On a previous rv we owned, before i learned all this, the onboard converter never charged the batteries more than 50% i was killing batteries and never knew it till i installed the trimetric.

Ideally the battery manufacturer will supply the exact charging specs for your battery and you would program the battery charger to those exact specs.

Unfortunately the stuff needed isnt cheap. We rewired our current rv with a magnum inverter, large solar setup, and 800 ah of battleborn batteries. It was expensive but works like a charm. We can run our bedroom ac unit overnight on the battery bank if needed. Cant do that every night cause it takes longer than a day to get the batteries topped up from the panels but we are very happy with the setup. We can ususually boondock and do whatever we want in the rv and dont notice we are not plugged in.

If you are unfamiliar with solar you need more panels/watts than you think. We bought a portable solar setup with a decent charge controller to get familiar with how many watts of solar equal the power you need to dump in the battery bank. There are huge differences between different solar panels so mileage varies. Our panels produce a lot of volts even under hwavy cloud cover and that was important to us.

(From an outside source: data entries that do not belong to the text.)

/-! ## The serializer -/

/-- 44_wav_sink.md R222: the capacity check, and the 44 header bytes as listed. -/
def Obligations.WavhdrResult : Prop :=
  ∀ s : State,
    (s.par.ocap < 44 + s.nsamp * s.bps →
      exec .wavhdr s = .next { s with err := .ioFull, errinfo := s.nsamp, olen := 0, phase := .error })
    ∧ (44 + s.nsamp * s.bps ≤ s.par.ocap → s.rate < 2 ^ 32 → s.rate * s.bps < 2 ^ 32 →
      exec .wavhdr s = .next { s with
        omem := Memory.putAll s.omem 0
          ([0x52#8, 0x49#8, 0x46#8, 0x46#8, 0x00#8, 0x00#8, 0x00#8, 0x00#8, 0x57#8, 0x41#8, 0x56#8, 0x45#8,
            0x66#8, 0x6D#8, 0x74#8, 0x20#8, 0x10#8, 0x00#8, 0x00#8, 0x00#8, 0x01#8, 0x00#8, 0x01#8, 0x00#8]
            ++ le 4 s.rate ++ le 4 (s.rate * s.bps) ++ le 2 s.bps ++ le 2 (8 * s.bps)
            ++ [0x64#8, 0x61#8, 0x74#8, 0x61#8, 0x00#8, 0x00#8, 0x00#8, 0x00#8])
        olen := 44
        sp := 0
        phase := .wavdata })

/-- 44_wav_sink.md R224: one sample normalized and written in `B` bytes of two's complement, or the end of the payload. -/
def Obligations.WavdataResult : Prop :=
  ∀ s : State,
    (s.sp = s.nsamp → exec .wavdata s = .next { s with phase := .backfill })
    ∧ (s.sp < s.nsamp → 1 ≤ s.prec → s.prec ≤ 16 → 1 ≤ s.bps → s.olen + s.bps ≤ s.par.ocap →
      exec .wavdata s = .next { s with
        omem := Memory.putAll s.omem s.olen
          (le s.bps ((pcmNorm (s.wmemAt s.sp) s.prec s.bps) % 2 ^ (8 * s.bps)).toNat)
        olen := s.olen + s.bps
        sp := s.sp + 1 })

/-- 44_wav_sink.md R225: both size fields, then DONE. -/
def Obligations.BackfillResult : Prop :=
  ∀ s : State, 44 ≤ s.olen → s.olen - 8 < 2 ^ 32 → 44 ≤ s.par.ocap →
    exec .backfill s = .next { s with
      omem := Memory.putAll (Memory.putAll s.omem 4 (le 4 (s.olen - 8))) 40 (le 4 (s.olen - 44))
      phase := .done }

/-- What the serializer leaves unchanged (44_wav_sink.md R222, R224, R225): no register but OLEN, SP, PHASE and, in an error,
ERR and ERRINFO, and no element of memory outside the bytes stored: 44 at 0, or `BPS` at `OLEN`, or the two size fields. -/
def Obligations.SinkFrame : Prop :=
  (∀ (i : Instr) (s t : State), i = .wavhdr ∨ i = .wavdata ∨ i = .backfill → exec i s = .next t →
    HostSideAsBefore s t ∧ MetadataAsBefore s t ∧ DecoderAsBefore s t
    ∧ (i ≠ .wavhdr → t.err = s.err ∧ t.errinfo = s.errinfo)
    ∧ (∀ a, t.imemAt a = s.imemAt a) ∧ (∀ a, t.wmemAt a = s.wmemAt a))
  ∧ (∀ s t : State, exec .wavhdr s = .next t →
      (∀ a, 44 ≤ a → t.omemAt a = s.omemAt a)
      ∧ (t.phase = .error → (∀ a, t.omemAt a = s.omemAt a) ∧ t.sp = s.sp)
      ∧ (t.phase ≠ .error → t.err = s.err ∧ t.errinfo = s.errinfo))
  ∧ (∀ s t : State, exec .wavdata s = .next t →
      (∀ a, a < s.olen ∨ s.olen + s.bps ≤ a → t.omemAt a = s.omemAt a)
      ∧ (s.sp = s.nsamp → (∀ a, t.omemAt a = s.omemAt a) ∧ t.olen = s.olen ∧ t.sp = s.sp)
      ∧ (s.sp ≠ s.nsamp → t.phase = s.phase))
  ∧ (∀ s t : State, exec .backfill s = .next t →
      t.olen = s.olen ∧ t.sp = s.sp ∧ ∀ a, a < 4 ∨ (8 ≤ a ∧ a < 40) ∨ 44 ≤ a → t.omemAt a = s.omemAt a)

/-- 30_encoding.md R96: the bytes of a sample are `B` many and read back, as two's complement, to the normalized sample. -/
def Obligations.SampleBytesReadBack : Prop :=
  ∀ (x : Int) (i b : Nat), 1 ≤ i → 1 ≤ b →
    (sampleBytes x i b).length = b
    ∧ pcmNorm x i b =
        if leVal (sampleBytes x i b) < 2 ^ (8 * b - 1) then (leVal (sampleBytes x i b) : Int)
        else (leVal (sampleBytes x i b) : Int) - 2 ^ (8 * b)

/-- 44_wav_sink.md R226: what BACKFILL leaves in a run is a finished export, its size fields the true counts. -/
def Obligations.FinishedExportSizes : Prop :=
  ∀ s : State, BlockInv s → s.phase = .backfill →
    ∃ t, exec .backfill s = .next t ∧ t.phase = .done ∧ t.olen = 44 + t.nsamp * t.bps
      ∧ leVal (t.omemBytes 4 4) = t.olen - 8 ∧ leVal (t.omemBytes 4 4) = 36 + t.nsamp * t.bps
      ∧ leVal (t.omemBytes 40 4) = t.olen - 44 ∧ leVal (t.omemBytes 40 4) = t.nsamp * t.bps

/-! ## Whole runs -/

/-- The whole conversion (44_wav_sink.md R228, 41_adpcm_decoder.md R142, 70_reset_and_hazards.md R318, R319): a run that no
check stops ends in DONE with the waveform of the file's codes in WMEM and the closed-form WAV file in OMEM. -/
def Obligations.ConversionOutput : Prop :=
  ∀ s : State, BlockInv s → s.busy = false → s.agenda = [.outside (.writeReg 0 1#32)] → verdict s = none →
    ∃ t, runFor (1 + runLength s) s = .next t ∧ t.phase = .done
      ∧ t.rate = s.fileRate ∧ t.prec = s.filePrec ∧ t.poff = s.payloadStart
      ∧ t.nsamp = s.fileCodes ∧ t.cp = s.fileCodes ∧ t.sp = s.fileCodes
      ∧ t.wmemSamples 0 t.nsamp = decodeFrom s.par s.cfg.profile s.filePrec 0 0 s.fileStream
      ∧ (t.acc, t.idx) = decodeEnd s.par s.cfg.profile s.filePrec 0 0 s.fileStream
      ∧ t.omemBytes 0 t.olen
          = wavFile (decodeFrom s.par s.cfg.profile s.filePrec 0 0 s.fileStream) s.fileRate s.filePrec s.bps
      ∧ t.olen = 44 + s.fileCodes * s.bps

/-- 60_exceptions.md R285, R272 and 70_reset_and_hazards.md R319: every run ends, after exactly the steps the spec counts,
busy until then; in the error of the first cause met with its information word, or in DONE. -/
def Obligations.RunEndsAsTheChecksSay : Prop :=
  ∀ s : State, BlockInv s → s.busy = false → s.agenda = [.outside (.writeReg 0 1#32)] →
    (∀ k, k < runLength s → ∃ t, runFor (1 + k) s = .next t ∧ t.busy = true)
    ∧ ∃ t, runFor (1 + runLength s) s = .next t
        ∧ (∀ e info, verdict s = some (e, info) →
            t.phase = .error ∧ t.err = e ∧ t.errinfo = info ∧ t.olen = 0)
        ∧ (verdict s = none → t.phase = .done ∧ t.err = .none ∧ t.errinfo = 0)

Lithium iron batts are great but an entirely different animal. The info above doesnt apply the same to those.
 
I just looked at pricing on the trimetric ( from bogart engineering) and they have gone up. A lot. I paid $50 for mine not all that many years ago. They seem to be in the $150-200 price range now.

Imo they are well worth it as they will save a ton of money on batteries in the long run.

I also have the magnum battery monitor installed. The trimetric displays fewer decimal points but has been far more accurate in my experience.

For a standard solar setup i always recommend the trimetric first and learn how much power everything in your rv uses and how you use it for how you use your rv. Then you can figure out how big the battery bank should be and then you can size the solar setup to the battery bank and power usage.

My almost 2000 w solar panels pump about 75v into the battery bank under full sun. I love the battleborn batteries partly because if i plug into shore power or a generator the combo of the electrical hookup and solar panels pump close to 200v into the battery bank. Some other brands limit the max voltage you can pump into them.

On an 800ah battery bank it is 10 hrs of full sun to recharge. With a Honda 200w generator and solar i hit full charge in less than half that.